“Gerusalemme, con l’annoso problema degli sfratti a Sheik Jarrah, gli scontri sulla spianata delle Moschee proprio nel tempo di Ramadan e, come effetto domino, il lancio di razzi da Gaza verso Israele e la risposta dell’esercito israeliano”: è questa, dichiara al Sir Pierbattista Pizzaballa, Patriarca latino di Gerusalemme, la miscela esplosiva che sta infiammando da giorni Israele, Gaza e la Cisgiordania.
Il bilancio delle vittime si aggiorna al suono delle sirene di allarme e del sibilo dei razzi e delle bombe. Nella Striscia di Gaza si contano almeno 82 morti e 500 feriti, 115 dei quali sono bambini e adolescenti. Le autorità israeliane parlando di 6 morti. Quelle che ormai non si contano più sono le aggressioni, i linciaggi, le violenze – molte delle quali diffuse via social – con protagonisti arabi e israeliani, abitanti anche di centri urbani che fino a pochi giorni fa erano luoghi di convivenza.
Una violenza cieca e mai vista. “Una violenza cieca e mai vista prima che sta coinvolgendo tante città con comunità miste come Tel Aviv, Jaffa, Lod, Ramle, Haifa” dichiara al Sir il patriarca che aggiunge:
“siamo sull’orlo della guerra civile”.
“Non ci siamo chiaramente ancora arrivati e speriamo di non arrivarci”. E non si tratta nemmeno di “una terza Intifada perché rispetto a quelle passate, oggi abbiamo a che fare con generazioni che vivono prospettive totalmente diverse e in contesti socio-politici profondamente mutati visti gli sviluppi politici in Israele e nei Territori palestinesi, a Gaza con Hamas. Contesti mutati anche se collegati tra loro”. Per Pizzaballa, 30 anni di vita trascorsi in Terra Santa,
“ciò che stiamo osservando oggi è il risultato di anni di politica di disprezzo e anche di abbandono”.
Per esempio, “uno dei temi caldi all’interno della comunità araba in Israele, è quello della sicurezza contro la criminalità. Un tema in qualche modo trascurato da parte delle istituzioni israeliane preposte. Adesso sta venendo fuori la politica di disprezzo portata avanti dalle formazioni estremiste di destra. Il disprezzo è sempre l’anticamera della violenza”.

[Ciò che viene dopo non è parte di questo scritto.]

/-- CRC_RESULT. -/
def crcResult (c : Crc) : Nat :=
  let w := crcWidth c.poly
  let v := c.value.toNat
  ((if c.refout then reflect v w else v) ^^^ (if c.xout then c.xor.toNat else 0)) % 2 ^ w

/-- A write of CRC_CTL: POLY's change masks the value, then LOAD. -/
def crcCtlWrite (c : Crc) (v : Nat) : Crc :=
  let poly := BitVec.ofNat 2 v
  let m := 2 ^ crcWidth poly
  let c := { c with poly, refin := nbit v 2, refout := nbit v 3, xout := nbit v 4,
                    value := BitVec.ofNat 32 (c.value.toNat % m) }
  if nbit v 8 then { c with value := BitVec.ofNat 32 (c.init.toNat % m), count := 0 } else c

/-- A data write begins to be absorbed: n bytes of v, low byte first. -/
def crcFeed (c : Crc) (n v : Nat) (who : Option Req) : Crc :=
  { c with busy := toBytes n v, count := satAdd 32 c.count n, answer := who }

/-- The absorption ends. -/
def crcAbsorb (c : Crc) : Crc := { c.busy.foldl crcByte c with busy := [], answer := none }

/-- Registers of a CRC unit by offset. -/
def crcRegs : List Nat := [0, 4, 8, 0xC, 0x10, 0x14, 0x20, 0x24, 0x28]

def crcRead (c : Crc) (o : Nat) : Nat :=
  match o with
  | 0 => flag c.xout 4 + flag c.refout 3 + flag c.refin 2 + c.poly.toNat
  | 4 => c.init.toNat
  | 8 => c.xor.toNat
  | 0xC => c.value.toNat
  | 0x10 => c.count
  | 0x14 => crcResult c
  | _ => 0

/-- A write of a register of a CRC unit; data ports begin an absorption for `who`. -/
def crcWrite (c : Crc) (o v : Nat) (who : Option Req) : Crc :=
  match o with
  | 0 => crcCtlWrite c v
  | 4 => { c with init := BitVec.ofNat 32 v }
  | 8 => { c with xor := BitVec.ofNat 32 v }
  | 0xC => { c with value := BitVec.ofNat 32 (v % 2 ^ crcWidth c.poly) }
  | 0x10 => { c with count := v % 2 ^ 32 }
  | 0x20 => crcFeed c 1 v who
  | 0x24 => crcFeed c 2 v who
  | 0x28 => crcFeed c 4 v who
  | _ => c

/-! ## Values of the platform registers -/

def Power.code : Power → Nat
  | .boil => 0 | .warm => 1 | .steep => 2 | .dormant => 3 | .enterSteep => 4 | .leaveDormant => 6

def simmerBits (s : State) : Nat :=
  (allPorts.map fun p => flag ((s.port p).link.st = .simmer) p).sum

/-- KT_STATE. -/
def ktState (s : State) : Nat :=
  let k := s.kt
  flag k.net 31 + flag k.netPull 30 + flag (k.stretch ≠ 0) 29 + flag k.pllLock 28
    + 2 ^ 25 * k.st.code + simmerBits s

def ktRelock (k : Kettle) : Nat := 2 ^ 16 * k.maxAc + 2 ^ 8 * k.fails + k.lastAc
def ktStretch (k : Kettle) : Nat := 2 ^ 16 * k.episodes + k.longest
def ktCnt (k : Kettle) : Nat := 2 ^ 32 * k.steepIn + 2 ^ 16 * k.dormantIn + k.wakeFail

/-- IT_BKT of a bucket. -/
def bktReg (b : Bucket) : Nat :=
  2 ^ 32 * b.ce + 2 ^ 24 * b.ovf + 2 ^ 16 * b.level + 2 ^ 8 * b.cap + b.per

/-- IT_TROWEL. -/
def trowelReg (s : State) : Nat := 2 ^ 32 * s.integ.passes + s.integ.step

/-- The escalation unit of a source and a domain, 8 for the unit without one. -/
def unitKey (src dom : Nat) : Nat := src * 9 + dom

def State.unit (s : State) (src dom : Nat) : EscUnit := tget {} s.flt.units (unitKey src dom)

def srcSevere (s : State) (src : Nat) : Bool := (upto 9).any fun d => (s.unit src d).esc

/-- FC_SEVERE. -/
def fcSevere (s : State) : Nat := ((upto 64).map fun i => flag (srcSevere s i) i).sum

/-- The hub asserts ERR_N (R370). -/
def errDriven (s : State) : Bool :=
  s.flt.status &&& s.flt.errPin != 0 || s.flt.testErr || s.flt.grave

/-- FC_PINS. -/
def fcPins (s : State) : Nat :=
  flag s.flt.grave 31 + flag (errDriven s) 30 + flag (errDriven s || s.flt.extErr) 29
    + flag s.flt.testErr 28 + 2 ^ 16 * s.flt.graveSrc

/-- FC_LOG. -/
def fcLog (s : State) : Nat :=
  let f := s.flt
  2 ^ 32 * (f.nextSeq % 2 ^ 32) + 2 ^ 24 * f.recDrop + 2 ^ 16 * f.hntDrop + 2 ^ 11 * f.tokens
    + 2 ^ 6 * f.queue.length

/-- EN, TGT and IDX of IT_RAW_CTL. -/
def rawEn (v : BitVec 32) : Bool := v.getLsbD 31
def rawMail (v : BitVec 32) : Bool := v.getLsbD 30
def rawIdx (v : BitVec 32) : Nat := fld v.toNat 9 0

/-- The raw word that IT_RAW_CTL selects. R344 speaks of EN = 1 only: with EN = 0 the raw registers read 0,
whatever was written before (DESIGN CHOICE, log 44). -/
def rawWord (s : State) : BitVec 39 :=
  let v := s.integ.rawCtl
  if !rawEn v then 0 else if rawMail v then ramGet s.mbram (rawIdx v) else ramGet s.fwram (rawIdx v)
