-- ==== Sys2Proof/Machine/TrackerCmds.lean ====
section
/-!
DEFINITION. Meanings of the rows of waiting trackers, deadlines, the merge buffer and quiescing (05, 06, 07,
08 R244).
-/
namespace Sys2Proof.Machine

/-! ## Grants, MRQs and fills that waited (R157, R173, R175) -/

/-- A delayed grant: on an agent port the one that ready order and pacing allow, once its credit is held. -/
def execGrantPlacement (sl : Fin 17) (t : Fin 64) (s : State) : Out :=
  match s.clocked && !switchHits s sl, s.trk sl t with
  | true, some x =>
    match x.phase, x.req with
    | .grant, some r =>
      if 16 ≤ r.port then
        .next (if grantCredit s x r then serveStore (placeGrant s x r) else s)
      else if nextReady s r.port = some x then .next (serveStore (placeReady s r.port x))
      else .next (markPaced s r.port)
    | _, _ => .next s
  | _, _ => .next s

def execMrqPlacement (sl : Fin 17) (t : Fin 64) (s : State) : Out :=
  match s.clocked, s.trk sl t with
  | true, some x =>
    match x.mrqs with
    | w :: rest =>
      let free := match outPort s x.dom w.dan with
        | some p => creditFree s p .mrq x.dom || !s.up p
        | none => true
      if free then .next (sendMrq (putTrk s { x with mrqs := rest }) x.dom w.dan w.f w.data)
      else .next s
    | [] => .next s
  | _, _ => .next s

def execDirectoryFillResume (sl : Fin 17) (t : Fin 64) (s : State) : Out :=
  match s.clocked && !switchHits s sl, s.trk sl t with
  | true, some x =>
    match x.fillWait with
    | some (w, dirty) =>
      let (done, x, s) := dirFill s x w dirty
      if done then .next (serveStore (wordReady s x w)) else .next s
    | none => .next s
  | _, _ => .next s

/-! ## Deadlines (R184, R185, R205, R207) -/

/-- A writeback tracker holds the line of a reserved tracker, which pauses its window (R185). A quota
reservation is for no line (R251). -/
def windowPaused (s : State) (x : Tracker) : Bool :=
  (match x.tq with
   | some q => !q.quota
   | none => true)
  && s.home.trackers.any fun y => y.live && y.flow == .writeback && y.dom == x.dom && y.laddr == x.laddr
    && !(y.sl == x.sl && y.num == x.num)

def execTicketWindowExpiry (sl : Fin 17) (t : Fin 64) (s : State) : Out :=
  match s.clocked, s.trk sl t with
  | true, some x =>
    match x.phase, x.tq.bind fun q => q.places.head? with
    | .reserved, some k =>
      if windowPaused s x then .next s else .next (serveStore (passReserved s x k))
    | _, _ => .next s
  | _, _ => .next s

/-- The final answer of a tracker's request has not been placed. -/
def unanswered (x : Tracker) : Bool :=
  x.req.isSome && (match x.phase with
    | .lookup | .dirread | .collect | .grant => true
    | _ => false)

def execTAnswerExpiry (sl : Fin 17) (t : Fin 64) (s : State) : Out :=
  match s.clocked, s.trk sl t with
  | true, some x =>
    match x.req with
    | some r =>
      if unanswered x && !x.late then
        let s := statAdd (putTrk s { x with late := true }) x.dom 7
        .next (raise s 10 (some x.dom) (waitDetail r.port r.h.dan.toNat sl t))
      else .next s
    | none => .next s
  | _, _ => .next s

/-- Who an awaited answer comes from. -/
inductive Awaited where
  | agent (dan : Nat)
  | hub (h : Nat)
deriving DecidableEq, Repr

/-- A candidate of R143: a DAN below 40, else the hub of mirrored agents. -/
def Awaited.ofCand (c : Nat) : Awaited := if c < 40 then .agent c else .hub (c - 40)

/-- The DAN field of a report: 40 + h for the combined answer of hub h. -/
def Awaited.dan : Awaited → Nat
  | .agent d => d
  | .hub h => 40 + h

/-- Who an awaited answer of a tracker comes from, once its message has been placed. -/
def awaitedFrom (s : State) (x : Tracker) (a : Await) : Option Awaited :=
  let waiting := fun (op : MrqOp) (l : LAddr) => x.mrqs.any fun w => w.f.op == op && w.f.laddr == l
  match a with
  | .snoop c _ => if x.heldSnoops.any fun e => e.1 == c then none else some (.ofCand c)
  | .wbm c => some (.ofCand c)
  | .word =>
    if waiting .mrd (dirLine s x.dom x.laddr).1 then none else some (.agent (s.dom x.dom).par.dirTgt)
  | .line => if waiting .mrd x.laddr then none else some (.agent (lineTgt s x))
  | .mat => if waiting .mat x.laddr then none else some (.agent (lineTgt s x))
  | .mcp => if waiting .mwr x.laddr then none else some (.agent (lineTgt s x))
  | .drain _ => none

/-- The port toward an agent, or toward the hub of a combined answer. -/
def portToward (s : State) (d : Nat) : Awaited → Nat
  | .agent c => (outPort s d c).getD 0
  | .hub h => routePort s h d (40 + h) true

/-- An answer has not come in time: the domain goes down. The agent waited on is dead (R199, R207); behind
the combined answer of a hub stands no agent of this hub (Table 06-5, R274). -/
def answerDead (s : State) (d : Nat) (c : Awaited) (sl t : Nat) : State :=
  let s := raise s 11 (some d) (waitDetail (portToward s d c) c.dan sl t)
  domainDown s d 11 (match c with
    | .agent n => [n]
    | .hub _ => []) none

def execTSnoopExpiry (w : AnswerWait) (s : State) : Out :=
  if !s.clocked then .next s
  else match w with
    | .tracker sl t i => match s.trk sl t with
      | some x => match x.awaits[i]?.bind fun a => awaitedFrom s x a with
        | some c => .next (answerDead s x.dom c sl t)
        | none => .next s
      | none => .next s
    | .merge i => match s.merge i with
      | some m =>
        if m.drain = 0 then .next s
        else match s.region m.dom (lineAddr m.laddr 0) with
          | some (_, c) => .next (answerDead s m.dom (.agent c) m.sl 0)
          | none => .next s
      | none => .next s
    | .victim sl i => match (s.home.victims.filter fun v => v.sl == sl.val)[i]? with
      | some v => .next (answerDead s v.dom (.agent (s.dom v.dom).par.dirTgt) sl 0)
      | none => .next s

/-- T_tracker does not run on a reserved tracker (R184). -/
def execTTrackerExpiry (sl : Fin 17) (t : Fin 64) (s : State) : Out :=
  match s.clocked, s.trk sl t with
  | true, some x =>
    if !x.live then .next s
    else
      let c := ((x.awaits.filterMap fun a => awaitedFrom s x a).head?).getD
        (.agent ((x.req.map fun r => r.h.dan.toNat).getD 0))
      let s := raise s 12 (some x.dom) (waitDetail (portToward s x.dom c) c.dan sl t)
      .next (domainDown s x.dom 12 [] none)
  | _, _ => .next s

/-! ## Quiescing (R244) -/

/-- The conditions of R244. -/
def drained (s : State) (d : Nat) : Bool :=
  !(s.home.trackers.any fun x => x.dom == d) && !(s.home.merges.any fun m => m.dom == d)
    && !(s.home.victims.any fun v => v.dom == d) && !anyDirty s d
    && ((s.portsOf d).all fun p => (s.port p).gateBuf.isEmpty
          && (s.port p).gates.all fun e => e.2 == .idle)
    && (match (s.dom d).sweep with
        | some w => w.outst.isEmpty
        | none => true)

def execQuiesced (d : Fin 8) (s : State) : Out :=
  if s.clocked ∧ (s.dom d).st = .quiescing ∧ drained s d then
    let m := (s.dom d).quiesceMbx
    let s := s.updDom d fun q => { q with st := .quiesced, quiesceMbx := none }
    .next (finishMbx (sweepEnd s d) m 0 0)
  else .next s

/-! ## The atomic buffer (R218) -/

def holdLimit (sl t : Nat) (s : State) : State :=
  match s.clocked, s.trk sl t with
  | true, some x => if x.phase = .hold then serveStore (releaseHold s x) else s
  | _, _ => s

def execHoldIdleLimit (sl : Fin 17) (t : Fin 64) (s : State) : Out := .next (holdLimit sl t s)
def execHoldTimeLimit (sl : Fin 17) (t : Fin 64) (s : State) : Out := .next (holdLimit sl t s)

/-! ## The merge buffer (R235, R236) -/

def execMergeEntryAge (i : Fin 64) (s : State) : Out :=
  if s.clocked then .next (startDrain s i) else .next s

def execMergePressureDrain (s : State) : Out :=
  let idle := idleEntries s fun _ => true
  match s.clocked, idle.head? with
  | true, some m => if 56 ≤ idle.length then .next (startDrain s m.id) else .next s
  | _, _ => .next s

/-- A tracker whose drain has completed goes on as if its request were looked up now; the placement of an
ATM stands (R200, R212). Writes enter new entries in the order of their lookups (R234). -/
def execDrainWaiterResume (sl : Fin 17) (t : Fin 64) (s : State) : Out :=
  match s.clocked && !switchHits s sl, s.trk sl t with
  | true, some x =>
    match x.phase, x.req with
    | .collect, some r =>
      let waited := x.flow == .ncMerge || x.flow == .undecided || r.op == .atm
      let first := x.flow != .ncMerge || ((s.home.trackers.takeWhile fun y => y != x).filter fun y =>
        y.flow == .ncMerge && y.phase == .collect && y.awaits.isEmpty).isEmpty
      if waited && first && x.awaits.isEmpty && x.mrqs.isEmpty then
        if r.op = .atm then .next (serveStore (progress x s))
        else .next (serveStore (ncLookup s { x with phase := .lookup, flow := .undecided } r .nc))
      else .next s
    | _, _ => .next s
  | _, _ => .next s

/-! ## Sweeps (R262) -/

def execSweepMwr (d : Fin 8) (s : State) : Out :=
  match s.clocked && s.home.switching != some 16, sweepNow s d with
  | true, some w =>
    if 64 ≤ w.outst.length ∨ (w.flush ∧ !flushing s d) then .next s
    else if w.zero then .next (zeroMwr s d w) else .next (sweepEnd (dirtyMwr s d w) d)
  | _, _ => .next s

def execZeroSweepComplete (d : Fin 8) (s : State) : Out :=
  match s.clocked, (s.dom d).sweep with
  | true, some w =>
    if w.zero ∧ w.outst.isEmpty ∧ dirBlocks (s.dom d).par ≤ shareBlock s w.next then
      .next (zeroDone s d)
    else .next s
  | _, _ => .next s

/-- An MCP of a sweep exceeds T_snoop. The write-back of a quiesce is an MRQ of the domain like any other:
the domain goes down (R244). -/
def execSweepTimeout (d : Fin 8) (s : State) : Out :=
  match s.clocked, (s.dom d).sweep with
  | true, some w =>
    if w.outst.isEmpty then .next s
    else if w.flush ∨ (s.dom d).st = .quiescing then
      .next (answerDead s d (.agent (s.dom d).par.dirTgt) 0 0)
    else
      let s := finishMbx (s.updDom d fun q => { q with sweep := none }) w.mbx 8 0x205
      .next (failStart s d 0x205)
  | _, _ => .next s

/-! ## Stages and span notices (R278 to R282) -/

def noticeRow (p : Nat) (n : AssignF) (base : Nat) (stageR : Bool) (s : State) : State :=
  let s := takeCtl s p (.assign n)
  let h := n.dan.toNat - base
  if s.clocked && s.up p && decide (16 ≤ p) && decide (base ≤ n.dan.toNat) && decide (h < 8)
      && h != s.hubId then takeNotice s p h n stageR
  else s

def execStagePNotice (p : Fin 20) (n : AssignF) (s : State) : Out := .next (noticeRow p n 40 false s)
def execStageRNotice (p : Fin 20) (n : AssignF) (s : State) : Out := .next (noticeRow p n 48 true s)

/-- A span RELEASE: a domain in service goes down, unless a start is in progress (R279). -/
def execSpanRelease (p : Fin 20) (d : Fin 8) (s : State) : Out :=
  let s := takeCtl s p (.release (BitVec.ofNat 3 d))
  if s.clocked ∧ s.up p ∧ 16 ≤ p.val ∧ (s.dom d).start.isNone then
    .next (domainDown s d 0xFF [] (some p))
  else .next s

/-- A start waits at a stage. -/
def atStage (s : State) (d : Nat) (g : Stage) : Bool :=
  match (s.dom d).start with
  | some j => j.stage == g
  | none => false

def execStagePComplete (d : Fin 8) (s : State) : Out :=
  let q := s.dom d
  match s.clocked && atStage s d .waitP && allHubs s q.stageP, q.start with
  | true, some j =>
    if j.origin = .down ∨ (j.origin = .created ∧ !q.zeroFlag) then
      .next (beginZero (setStage s d .sweep) d none)
    else .next (afterSweep s d)
  | _, _ => .next s

def execStageRComplete (d : Fin 8) (s : State) : Out :=
  if s.clocked && atStage s d .waitR && allHubs s (s.dom d).stageR then .next (enterStarted s d)
  else .next s

def execStageTimeout (d : Fin 8) (s : State) : Out :=
  if s.clocked && (atStage s d .waitP || atStage s d .waitR) then .next (failStart s d 0x204)
  else .next s

end Sys2Proof.Machine
end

Paura tra i cristiani. In questo clima di violenza diffusa a farne le spese sono anche le comunità cristiane: “ci sono stati dei casi di aggressione ad alcune famiglie, non per motivi religiosi ma perché arabe – rivela Pizzaballa -. Ho sentito un po’ tutte le nostre realtà. Mi hanno chiamato dalle parrocchie per chiedere di fare qualcosa, di promuovere incontri con ebrei e musulmani, in modo da calmare la situazione. Nella gente c’è tanta sorpresa e grande preoccupazione per una violenza che è esplosa in maniera molto veloce ed inaspettata, evidente segno di una stanchezza che covava da tempo.
Ciò che si percepisce è una inadeguatezza da parte di tanti israeliani e palestinesi che non riescono a fronteggiare questa situazione: da un lato, sono desiderosi di continuare a vivere insieme nel rispetto reciproco e, dall’altro, si sentono tirati – lacerati – da forze estremiste che un tempo latenti oggi sono emerse con drammatica virulenza”.
Ricucire gli strappi ripartendo dalle scuole. “Ricucire questi strappi non sarà facile – ammette il patriarca – per ricostruire la fiducia ci vorrà molto tempo e soprattutto e richiederà un’azione comune”. Anzitutto da parte della politica:
“non si potrà più permettere che una politica, anche di alto livello, usi il linguaggio del disprezzo e dell’antagonismo come accaduto molte volte da parte di alcuni elementi che siedono anche in Parlamento”.
“È importante, alla stessa maniera, che le comunità e i leader religiosi lavorino in questa direzione. Ricostruire la fiducia è un lavoro lungo e non dobbiamo farci troppe illusioni sperando in risultati veloci. Si tratta di un lavoro che parte da lontano, dalle scuole, in primis, insegnando la convivenza, il rispetto, la tolleranza e il diritto”. Che è quello che si fa da decenni nelle scuole del Patriarcato e della Custodia. “Sono frutti che noi non vedremo – conclude Pizzaballa – ma che vedranno le prossime generazioni. Ma solo se avremo lavorato bene”.